S6.

Angolstruktura » Introduction to the mathematics of medical imaging » Mathematical Methods of Linear Model Based Image Processing Procedures » Appendix. » Solution of problems » S6.

Solution:

Let’s execute the Laplace transformation both side of the equation!

$$ \mathcal{L}\left\{\frac{dy^{3}(x)}{dx^{3}}+5\frac{dy(x)}{dx}+8\frac{dy(x)}{dx}+4y(x)\right\} = \mathcal{L}\left\{1(x)\right\}$

$$ s^{3}Y(s)-s^{2}y(0)-sy'(0)-y''(0)+5s^{2}Y(s)-5sy(0)-5y'(0)+8sY(s)-y(0)+4Y(s)=\frac{1}{s}$

Let’s substitute the available initial conditions $
y''(0)=y'(0)=y(0)=0

$$ s^{3}Y(s)+5s^{2}Y(s)+8sY(s)+4Y(s)=\frac{1}{s}$

$$Y(s)=\frac{1}{s(s^{3}+5s^{2}+8s+4)}$

Result of the inverse Laplace transformation will give $y(x) , as the general solution:

$$ y(x)=\mathcal{L}^{-1}\left\{Y(s)\right\} = \mathcal{L}^{-1}\left\{\frac{1}{s(s^{3}+5s^{2}+8s+4)}\right\}$

First step is to find the roots of denominator:

$$ s(s^{3}+5s^{2}+8s+4)\begin{matrix} \quad \rightarrow & s_{1}=0\\ \quad \rightarrow & s^{3}+5s^{2}+8s+4=0 \end{matrix}$

One real root of the third order polynomial is $s=-1 , which means the polynomial can be expressed by fully-factored form as follow
$$s^{3}+5s^{2}+8s+4=s^{3}+s^{2}+4s^{2}+4s+4s+4 = s^{2}(s+1)+4s(s+1)+4(s+1)=(s+1)(s^{2}+4s+4)=(s+1)(s+2)^{2}$

$$y(x)=\mathcal{L}^{-1}\left\{Y(s)\right\}=\mathcal{L}^{-1}\left\{\frac{1}{s(s+1)(s+2)^{2}}\right\} = \mathcal{L}^{-1}\left\{\frac{A}{s}+\frac{B}{s+1}+\frac{C_{1}}{s+2}+\frac{C_{2}}{(s+2)^{2}}\right\}$

Next task is to determine the coefficients of the partial function
$$1=A(s+1)(s+2)^{2}+Bs(s+2)^{2}+C_{1}s(s+1)(s+2)+C_{2}s(s+1)$
Solution of this equation will give the coefficients.
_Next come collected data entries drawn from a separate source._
-- ==== Sys2Proof/Machine/Bytes.lean ====
section
/-! DEFINITION. Little-endian fields and CRC-32C (R98), for the records that carry one. -/

namespace Sys2Proof.Machine

/-- The bytes of a field, least significant first (Table 0.3). -/
def leBytes : Nat → Nat → List Nat
  | 0, _ => []
  | n + 1, v => v % 256 :: leBytes n (v / 256)

/-- The value of bytes, least significant first. -/
def leValue : List Nat → Nat
  | [] => 0
  | b :: rest => b + 256 * leValue rest

/-- Fields of one to eight bytes. -/
def u8 (v : Int) : Fld := ⟨1, v⟩
def u16 (v : Int) : Fld := ⟨2, v⟩
def u32 (v : Int) : Fld := ⟨4, v⟩
def u64 (v : Int) : Fld := ⟨8, v⟩
/-- A reserved field of n bytes. -/
def rsv (n : Nat) : Fld := ⟨n, 0⟩

/-- The bytes of a record; a negative value stands in two's complement. -/
def recordBytes (l : List Fld) : List Nat := l.flatMap (fun f => leBytes f.size (f.val % ((256 ^ f.size : Nat) : Int)).toNat)

/-- The length of a record in bytes. -/
def recordLen (l : List Fld) : Nat := (l.map (·.size)).sum

/-- Values laid out by the sizes of their fields; a reserved field, whose size is negative, takes no value. -/
def layFields : List Int → List Int → List Fld
  | [], _ => []
  | n :: rest, vs =>
    if n < 0 then rsv n.natAbs :: layFields rest vs
    else match vs with
      | v :: vs => ⟨n.toNat, v⟩ :: layFields rest vs
      | [] => ⟨n.toNat, 0⟩ :: layFields rest []

/-- One bit of the reflected CRC-32C division, polynomial 0x82F63B78. -/
def crcBit (c : Nat) : Nat := if c % 2 = 1 then c / 2 ^^^ 0x82F63B78 else c / 2

/-- Eight bits of the division. -/
def crcBits : Nat → Nat → Nat
  | 0, c => c
  | n + 1, c => crcBits n (crcBit c)

/-- CRC-32C: initial value and final XOR 0xFFFFFFFF, reflected in and out (R98). -/
def crc32c (bytes : List Nat) : Nat := (bytes.foldl (fun c b => crcBits 8 (c ^^^ b)) 0xFFFFFFFF) ^^^ 0xFFFFFFFF

/-- A record followed by the CRC of its bytes. -/
def withCrc (l : List Fld) : List Fld := l ++ [u32 (crc32c (recordBytes l))]

/-- A reply packet's bytes (Tables 3.3, 3.4, R98): header, results padded to four bytes, and the CRC. -/
def Reply.packet (r : Reply) : List Nat :=
  let n := recordLen r.results
  recordBytes (withCrc ([u8 2, u8 ((if r.final then 1 else 0) + (if r.safety then 2 else 0) + (if r.eventsPending then 4 else 0)),
    u16 r.opcode, u16 r.tag, u16 r.status, u16 r.queue, u16 n, u32 r.object, u64 r.commitCsn, u64 r.doneTime] ++ r.results ++
    (if n % 4 = 0 then [] else [rsv (4 - n % 4)])))

/-- A completion entry, 16 bytes (Table 3.20). -/
def completionBytes (slot status len : Nat) (phase truncated noReply : Bool) (csn : Nat) : List Nat :=
  recordBytes [u16 slot, u16 status, u16 len, u8 ((if phase then 1 else 0) + (if truncated then 2 else 0) + (if noReply then 4 else 0)),
    rsv 1, u64 csn]

/-- The value of a field of a record given as bytes. -/
def leAt (b : List Nat) (off n : Nat) : Nat := leValue ((b.drop off).take n)

end Sys2Proof.Machine
end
Let’s see the following cases:
$$ \begin{matrix} s=0 & \quad & 1=A(0+1)(0+2)^{2} & \rightarrow & A=(\frac{1}{2})^{2}=\frac{1}{4}\\ s=-1 & \quad & 1=B(-1)(-1+2) & \rightarrow & B=-1\\ s=-2 & \quad & 1=C_{2}(-2)(-2+1) & \rightarrow & C_{2}=\frac{1}{2} \end{matrix}$

If $s=1 will be substituted, then $$c_{1}$ can be obtained.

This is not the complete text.